--- Problem requirements ---
Of the entries below, restate word for word only the section that runs from the line with "line = true ∧" to the line with "line ∉ t.coherence.census", counting both ends.

Stored items from a collection:
--- START ---
-- ==== Sys2Proof/Machine/Dispatch.lean ====
section
/-! DEFINITION.  One arm for each constructor of Instr: the meaning it calls. -/

namespace Sys2Proof.Machine
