/-- R19, R211, R212, R215 to R218: partial accumulators are combined into the line at its home; a corrected soft error is counted, one wrong symbol of a
line leaves it readable and a second one does not, and an uncorrectable error starts a census, which takes the line back to its home poisoned, with an
entry in the log of its die; a host line is obtained, snooped and given back, and the host answers a back-invalidate, with the data of each. -/
def Obligations.HomesAndHost : Prop :=
  (∀ s, let line := s.args.n0; let r := lineOf s line
    r.isPart = true → r.home = 1024 → HomeIdle s line →
    ∃ t, exec .partialCombine s = .next t ∧ (lineOf t line).isPart = false ∧ (lineOf t line).home = 1024 ∧
      (∀ a, ¬ (128 * line ≤ a ∧ a < 128 * line + 128) → readByte t.mem a = readByte s.mem a) ∧
      (∀ a acc, r.parts = [(a, acc)] → acc.length = 128 → (r.format = 3 ∨ r.format = 1) → ∀ k, k < 32 →
        readNat t.mem (128 * line + 4 * k) 4 = commAdd r.format (readNat s.mem (128 * line + 4 * k) 4) (leNat ((acc.drop (4 * k)).take 4)) % 2 ^ 32)) ∧
  (∀ s, let line := s.args.n0; let n := ((lineOf s line).number + 1) % 256
    line ∉ s.coherence.census →
    (s.args.n1 ≠ 1 ∧ s.args.flag = false ∨
      s.args.n1 = 1 ∧ (lineOf s line).home = 1024 ∧ hostLine s line = false ∧ (∃ k, k < 64 ∧ wrongSymbols s line = 2 ^ k ∧ k ≠ s.args.n2 % 64)) →
    ∃ t, exec .census s = .next t ∧ line ∈ t.coherence.census ∧ (lineOf t line).number = n ∧ t.mem = s.mem ∧ (s.args.n1 = 1 → poisoned t line = true) ∧
      (∀ d, d < dieCount s → (⟨.activate, { n0 := d, n1 := line, n2 := homeAgent s line, n3 := n }⟩ : Due) ∈ t.agenda) ∧
      ∃ x ∈ t.timers, x.at_ = s.time.toNat + 1000 ∧ x.due = ⟨.censusHoldExpiry, { n0 := line }⟩) ∧
  (∀ s, let line := s.args.n0; let die := homeDie s (128 * line)
    let count := fun (s : State) => (errlogOf s die).extractLsb' 52 11
    (s.args.n1 ≠ 1 → s.args.flag = true → ∃ t, exec .census s = .next t ∧ (lineOf t line) = lineOf s line ∧ poisoned t line = poisoned s line ∧
      count t = (if count s = 2047#11 then 2047#11 else count s + 1#11) ∧
      (errlogOf t die).extractLsb' 0 52 = (errlogOf s die).extractLsb' 0 52 ∧ (errlogOf t die).getLsbD 63 = (errlogOf s die).getLsbD 63) ∧
    (s.args.n1 = 1 → wrongSymbols s line = 0 → ∃ t, exec .census s = .next t ∧ lineOf t line = lineOf s line ∧ poisoned t line = poisoned s line ∧
      t.coherence.census = s.coherence.census ∧ t.mem = s.mem)) ∧
  (∀ s, let line := s.args.n0; let die := homeDie s (128 * line)
    line ∈ s.coherence.census → (lineOf s line).holders = [] →
    ∃ t, exec .censusHoldExpiry s = .next t ∧ lineOf t line = { LineRec.atHome with number := (lineOf s line).number } ∧ poisoned t line = true ∧
      line ∉ t.coherence.census ∧ (∀ m ∈ t.coherence.net, m.line ≠ line) ∧
      errlogOf t die = ((errlogOf s die &&& 0x7FFFE00000000000#64) ||| 0x8000000000000000#64 ||| BitVec.ofNat 64 (line % 2 ^ 45)) ∧ t.mem = s.mem) ∧
  (∀ s, let line := s.args.n1
    (lineOf s line).hostState = 0 → (lineOf s line).home = 1024 → hostLine s line = true → s.args.bytes.length = 128 →
    tokenOutWait s line (gateway s.args.n0) = none →
    ∃ t, exec .hostLineObtained s = .next t ∧ readBytes t.mem (128 * line) 128 = s.args.bytes ∧ (lineOf t line).home = 0 ∧
      (lineOf t line).hostState = 1 + s.args.n0 ∧ (holderOf (lineOf t line) (gateway s.args.n0)).count = 1024) ∧
  (∀ s, let line := s.args.n0; let r := lineOf s line
    let gw := gateway (r.hostState - 1)
    r.hostState ≠ 0 → hostLine s line = true → (r.home = 1024 ∨ (r.home ≠ 1024 ∧ (holderOf r gw).count = 1024)) →
    ∃ t, exec .hostSnoop s = .next t ∧ (lineOf t line).hostState = 0 ∧
      t.out.hostData = s.out.hostData ++ [(128 * line, if poisoned s line then none else some (readBytes s.mem (128 * line) 128))] ∧ t.mem = s.mem ∧
      (r.home = 1024 → (lineOf t line).home = 1024) ∧
      (r.home ≠ 1024 → (holderOf (lineOf t line) gw).count = 0 ∧
        ∃ m ∈ t.coherence.net, m.line = line ∧ m.toward = homeAgent s line ∧ m.count = 1024 ∧ m.keystone = (holderOf r gw).keystone)) ∧
  (∀ s, let line := s.args.n0
    (lineOf s line).hostState = 1 → hostLine s line = false → s.args.bytes.length = 128 → HomeIdle s line →
    ∃ t, exec .bisnpResponse s = .next t ∧ readBytes t.mem (128 * line) 128 = s.args.bytes ∧ (lineOf t line).home = 1024 ∧
      (lineOf t line).homeKey = true ∧ (lineOf t line).hostState = 0 ∧ line ∉ t.out.bisnp)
--- END ---
--- Solution to the problem ---
    ∃ t, exec .censusHoldExpiry s = .next t ∧ lineOf t line = { LineRec.atHome with number := (lineOf s line).number } ∧ poisoned t line = true ∧
      line ∉ t.coherence.census ∧ (∀ m ∈ t.coherence.net, m.line ≠ line) ∧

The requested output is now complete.